>>>
/-- V-S-3. -/
theorem test_ssmMatch : nextIs (exec .ssmMatch { withBuffer request idle with phase := .addrMatch })
    (fun t => decide (t.phase = .dispatch ∧ t.outputs = [.dispatchRequest request])) = true := by decide

/-- V-S-5: address 0 is not special. -/
theorem test_ssmMatch_other :
    nextIs (exec .ssmMatch { withBuffer [0x00, 0x03, 0x00, 0x00, 0x00, 0x01, 0x85, 0xDB] idle with phase := .addrMatch })
      (fun t => decide (t.phase = .idle ∧ t.pos = 0 ∧ t.drops = [.addr 0x00])) = true := by decide

/-- V-S-6. -/
theorem test_ssmRespond_ok : nextIs (exec (.ssmRespond true) atDispatch)
    (fun t => decide (t.session = .sendWait ∧ t.txBusy = true ∧ t.phase = .idle ∧ t.pos = 3)) = true := by decide

/-- V-S-7. -/
theorem test_ssmRespond_fail : nextIs (exec (.ssmRespond false) atDispatch)
    (fun t => decide (t.session = .receive ∧ t.txBusy = false ∧ t.phase = .idle ∧ t.drops = [.txRefused])) = true := by decide

/-- V-S-9. -/
theorem test_ssmTxdone : nextIs (exec .ssmTxdone waiting)
    (fun t => decide (t.txBusy = false ∧ t.session = .sendWait)) = true := by decide

/-- R229 on V-F-11: one pass, up to the dispatch request. -/
theorem test_ssmRun : nextIs (exec .ssmRun { withQueue [0x301, 0x07E, 0x080] idle with sil := true })
    (fun t => decide (t.phase = .dispatch ∧ t.outputs = [.dispatchRequest shortFrame])) = true := by decide

/-- R222: a pass that finds nothing. -/
theorem test_ssmRun_nothing : nextIs (exec .ssmRun idle)
    (fun t => decide (t.phase = .idle ∧ t.emptied = true ∧ t.outputs = [])) = true := by decide

/-- R108: `GAP` is `TICK T15`. -/
theorem test_trace_gap : nextIs (runLine .gap idle) (fun t => decide (t.cnt = 15 ∧ t.gap = true)) = true := by decide

/-! ## Witnesses: states that meet the hypotheses of the obligations, each clause at a boundary -/

theorem wf_idle : Wf idle := by constructor <;> decide

theorem wf_full4 : Wf full4 := by constructor <;> decide

theorem wf_wrapped4 : Wf wrapped4 := by constructor <;> decide

/-- A machine that has not been started, with `N = 4`. -/
def fresh4 : State := { State.reset with cfg := cfg4 }

theorem inv_fresh4 : Inv fresh4 := by
  constructor <;> first | (constructor <;> decide) | decide | simp [fresh4, State.reset]

theorem inv_idle : Inv idle := by
  constructor <;> first | exact wf_idle | decide | simp [idle, State.reset]

theorem inv_waiting : Inv waiting := by
  constructor <;> first | (constructor <;> decide) | decide | simp [waiting, withBuffer, idle, State.reset]

theorem shortFrame_checks (p : Phase) :
    2 ≤ ({ withBuffer shortFrame idle with phase := p } : State).pos ∧
      ∃ f, candidate { withBuffer shortFrame idle with phase := p } = .next f ∧ crcGood f = true :=
  ⟨by show 2 ≤ 3; decide, shortFrame, rfl, by decide⟩

theorem inv_atMatch : Inv atMatch := by
  constructor <;> first | (constructor <;> decide) | decide | exact fun _ => shortFrame_checks _

theorem inv_atDispatch : Inv atDispatch := by
  constructor <;> first | (constructor <;> decide) | decide | exact fun _ => shortFrame_checks _

/-- `s` with this word as its next event. -/
def withWord (w : OpWord) (s : State) : State := { s with inputs := [.word w] }

theorem witness_DecodeOfEncode : (Instr.ctcTick 1).wellFormed = true ∧ (Instr.qEnq 0x3FF).wellFormed = true := by decide

theorem witness_EncodeOfDecode : decode 0x21FFFF = .ok (.ctcTick 0xFFFF) := rfl

/-- The first and the last word of each clause, with the two clauses on `arg` at their bounds. -/
theorem witness_ReservedWordsAreRefused :
    configLegal (withWord 0x170000 idle).cfg = true ∧ (0x170000 : OpWord).toNat / 65536 = 0x17 ∧
      (0x110400 : OpWord).toNat % 65536 = 2 ^ 10 ∧ (0x210000 : OpWord).toNat % 65536 = 0 ∧
      (0x220100 : OpWord).toNat % 65536 = 2 ^ 8 ∧ (0x410100 : OpWord).toNat % 65536 = 2 ^ 8 ∧
      (0x530002 : OpWord).toNat % 65536 = 2 ∧ (0x000001 : OpWord).toNat % 65536 ≠ 0 := by decide

/-- A byte received at DISPATCH, and a transmit-complete interrupt there. -/
theorem witness_StepRunsTheDecodedOperation :
    configLegal (withWord 0x220084 atDispatch).cfg = true ∧ decode 0x220084 = .ok (.ctcRx 0x84) ∧
      atDispatch.phase = .dispatch ∧
      Instr.ctcRx 0x84 ∉ [Instr.qInit, .qDeq, .qPeek, .ctcInit, .ctcSilnow, .faBegin, .faClear, .faPoll, .crcVerify, .ssmInit] ∧
      decode 0x540000 = .ok .ssmTxdone ∧
      Instr.ssmTxdone ∉ [Instr.qInit, .qDeq, .qPeek, .ctcInit, .ctcSilnow, .faBegin, .faClear, .faPoll, .crcVerify, .ssmInit] :=
  ⟨by decide, rfl, rfl, by decide, rfl, by decide⟩

/-- Each clause: `N = 1`, `ADU_MAX = 1`, `T15 = 0`, `T15 = T35`, `T35 = 2^W_T`, and each parameter of 0. -/
theorem witness_IllegalConfigurationIsRefused :
    (1 < 2) ∧ ¬(0 < 0 ∧ 0 < 1 ∧ 1 ≤ 2 ^ 16 - 1) ∧ ¬(0 < 15 ∧ 15 < 15 ∧ 15 ≤ 2 ^ 16 - 1) ∧
      ¬(0 < 15 ∧ 15 < 65536 ∧ 65536 ≤ 2 ^ 16 - 1) ∧
      configLegal { cfg4 with n := 1 } = false ∧ configLegal { cfg4 with aduMax := 1 } = false ∧
      configLegal { cfg4 with timing := .direct 15 65536 } = false ∧
      configLegal { cfg4 with timing := .serial 0 8 true 1 1000000 } = false ∧
      configLegal { cfg4 with timing := .serial 9600 0 true 1 1000000 } = false ∧
      configLegal { cfg4 with timing := .serial 9600 8 true 0 1000000 } = false ∧
      configLegal { cfg4 with timing := .serial 9600 8 true 1 0 } = false := by decide

/-- The clause on derived thresholds: V-T-6, V-T-8, and a tick so long that `T15 = T35`. -/
theorem witness_IllegalConfigurationIsRefused_derived :
    11 = 1 + 8 + (if true then 1 else 0) + 1 ∧
      IsLeast { k | 3 * 11 * 1000000 ≤ 2 * 300 * k } 55000 ∧ IsLeast { k | 7 * 11 * 1000000 ≤ 2 * 300 * k } 128334 ∧
      ¬(0 < 55000 ∧ 55000 < 128334 ∧ 128334 ≤ 2 ^ 16 - 1) ∧
      IsLeast { k | 3 * 11 * 72000000 ≤ 2 * 19200 * k } 61875 ∧
      IsLeast { k | 7 * 11 * 72000000 ≤ 2 * 19200 * k } 144375 ∧ ¬(0 < 61875 ∧ 61875 < 144375 ∧ 144375 ≤ 2 ^ 16 - 1) ∧
      IsLeast { k | 3 * 11 * 1000 ≤ 2 * 115200 * k } 1 ∧ IsLeast { k | 7 * 11 * 1000 ≤ 2 * 115200 * k } 1 ∧
      ¬(0 < 1 ∧ 1 < 1 ∧ 1 ≤ 2 ^ 16 - 1) := by
  refine ⟨rfl, ⟨?_, fun k hk => ?_⟩, ⟨?_, fun k hk => ?_⟩, by decide, ⟨?_, fun k hk => ?_⟩, ⟨?_, fun k hk => ?_⟩, by decide,
    ⟨?_, fun k hk => ?_⟩, ⟨?_, fun k hk => ?_⟩, by decide⟩ <;> simp at * <;> omega

theorem witness_NoEventKeepsTheState : configLegal idle.cfg = true ∧ idle.inputs = [] := by decide

/-- Inside a transaction: a new slave address, and a change of the timing alone, taken and not taken; outside one: a new slave
address, an illegal timing, and an event that changes nothing. -/
theorem witness_ConfigurationChange :
    configLegal atMatch.cfg = true ∧ atMatch.phase ≠ .idle ∧ waiting.session = .sendWait ∧ (2 : Byte) ≠ atMatch.cfg.slaveAddr ∧
      configLegal { atMatch.cfg with timing := .direct 20 40 } = true ∧
      configLegal { atMatch.cfg with timing := .direct 40 40 } = false ∧ idle.phase = .idle ∧ idle.session ≠ .sendWait ∧
      configLegal { idle.cfg with slaveAddr := 2 } = true ∧
      ({ idle.cfg with timing := .direct 15 35, slaveAddr := 1 } : Config) = idle.cfg := by decide

/-- Full, not full, and not full with the head about to wrap. -/
theorem witness_QEnqStoresOrDrops :
    full4.head < full4.cfg.n ∧ ringNext full4.cfg.n full4.head = full4.tail ∧
      idle4.head < idle4.cfg.n ∧ ringNext idle4.cfg.n idle4.head ≠ idle4.tail ∧
      ringNext 4 ({ full4 with tail := 1 } : State).head ≠ ({ full4 with tail := 1 } : State).tail := by decide

theorem witness_QDeqTakesTheOldest :
    idle4.head = idle4.tail ∧ full4.head ≠ full4.tail ∧ full4.tail < full4.cfg.n ∧
      memRead full4.slot full4.tail = some 0x0AA := by decide

theorem witness_QPeekIsNonDestructive :
    idle4.head = idle4.tail ∧ wrapped4.head ≠ wrapped4.tail ∧ wrapped4.tail < wrapped4.cfg.n ∧
      memRead wrapped4.slot wrapped4.tail = some 0x1BB := by decide

theorem witness_QCountAndQFree : wrapped4.head < wrapped4.cfg.n ∧ wrapped4.tail < wrapped4.cfg.n := by decide

theorem witness_QIterListsTheStored : Wf wrapped4 := wf_wrapped4

/-- Empty, with room, and full. -/
theorem witness_QueueRefinesBoundedFifo :
    Wf full4 ∧ Represents full4 [0x0AA, 0x1BB, 0x3CC] ∧ [0x0AA, 0x1BB, 0x3CC].length = full4.cfg.n - 1 ∧
      Wf idle ∧ Represents idle [] ∧ ([] : List Slot).length < idle.cfg.n - 1 :=
  ⟨wf_full4, by unfold Represents; decide, by decide, wf_idle, by unfold Represents; decide, by decide⟩

theorem witness_RingNextReturns : 0 < 1 ∧ 2 < 3 := by decide

theorem witness_PeekedElementIsDequeued :
    Wf wrapped4 ∧ wrapped4.head ≠ wrapped4.tail ∧ memRead wrapped4.slot wrapped4.tail = some 0x1BB :=
  ⟨wf_wrapped4, by decide, by decide⟩

/-- V-T-1 (taken) and V-T-6 (refused), and thresholds given directly at the bounds of R9. -/
theorem witness_CtcInitDerivesThresholds :
    IsLeast { k | 3 * (1 + 8 + (if true then 1 else 0) + 1) * 1000000 ≤ 2 * 9600 * k } 1719 ∧
      IsLeast { k | 7 * (1 + 8 + (if true then 1 else 0) + 1) * 1000000 ≤ 2 * 9600 * k } 4011 ∧
      (0 < 1719 ∧ 1719 < 4011 ∧ 4011 ≤ 2 ^ 16 - 1) ∧
      IsLeast { k | 3 * (1 + 8 + (if true then 1 else 0) + 1) * 1000000 ≤ 2 * 300 * k } 55000 ∧
      IsLeast { k | 7 * (1 + 8 + (if true then 1 else 0) + 1) * 1000000 ≤ 2 * 300 * k } 128334 ∧
      ¬(0 < 55000 ∧ 55000 < 128334 ∧ 128334 ≤ 2 ^ 16 - 1) ∧
      (0 < 1 ∧ 1 < 65535 ∧ 65535 ≤ 2 ^ 16 - 1) ∧ ¬(0 < 1 ∧ 1 < 65536 ∧ 65536 ≤ 2 ^ 16 - 1) := by
  refine ⟨⟨?_, fun k hk => ?_⟩, ⟨?_, fun k hk => ?_⟩, by decide, ⟨?_, fun k hk => ?_⟩, ⟨?_, fun k hk => ?_⟩, by decide,
    by decide, by decide⟩ <;> simp at * <;> omega

/-- The tick before `T15`, before `T35`, and a stopped timer. -/
theorem witness_CtcTickCountsAndFlags :
    idle.run = true ∧ ({ idle with cnt := 34 } : State).cnt + 1 < 2 ^ idle.cfg.wT ∧ (1 : BitVec 16) ≠ 0 ∧
      State.reset.run = false ∧ (1 : BitVec 16).toNat + (0xFFFE : BitVec 16).toNat < 2 ^ 16 := by decide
<<<
### Work task
Reproduce, exactly as they stand in the data above, the lines from the one that holds "9600 0 true" to the one that holds "one: a new slave", inclusive.

### Problem solution
      configLegal { cfg4 with timing := .serial 9600 0 true 1 1000000 } = false ∧
      configLegal { cfg4 with timing := .serial 9600 8 true 0 1000000 } = false ∧
      configLegal { cfg4 with timing := .serial 9600 8 true 1 0 } = false := by decide

/-- The clause on derived thresholds: V-T-6, V-T-8, and a tick so long that `T15 = T35`. -/
theorem witness_IllegalConfigurationIsRefused_derived :
    11 = 1 + 8 + (if true then 1 else 0) + 1 ∧
      IsLeast { k | 3 * 11 * 1000000 ≤ 2 * 300 * k } 55000 ∧ IsLeast { k | 7 * 11 * 1000000 ≤ 2 * 300 * k } 128334 ∧
      ¬(0 < 55000 ∧ 55000 < 128334 ∧ 128334 ≤ 2 ^ 16 - 1) ∧
      IsLeast { k | 3 * 11 * 72000000 ≤ 2 * 19200 * k } 61875 ∧
      IsLeast { k | 7 * 11 * 72000000 ≤ 2 * 19200 * k } 144375 ∧ ¬(0 < 61875 ∧ 61875 < 144375 ∧ 144375 ≤ 2 ^ 16 - 1) ∧
      IsLeast { k | 3 * 11 * 1000 ≤ 2 * 115200 * k } 1 ∧ IsLeast { k | 7 * 11 * 1000 ≤ 2 * 115200 * k } 1 ∧
      ¬(0 < 1 ∧ 1 < 1 ∧ 1 ≤ 2 ^ 16 - 1) := by
  refine ⟨rfl, ⟨?_, fun k hk => ?_⟩, ⟨?_, fun k hk => ?_⟩, by decide, ⟨?_, fun k hk => ?_⟩, ⟨?_, fun k hk => ?_⟩, by decide,
    ⟨?_, fun k hk => ?_⟩, ⟨?_, fun k hk => ?_⟩, by decide⟩ <;> simp at * <;> omega

theorem witness_NoEventKeepsTheState : configLegal idle.cfg = true ∧ idle.inputs = [] := by decide

/-- Inside a transaction: a new slave address, and a change of the timing alone, taken and not taken; outside one: a new slave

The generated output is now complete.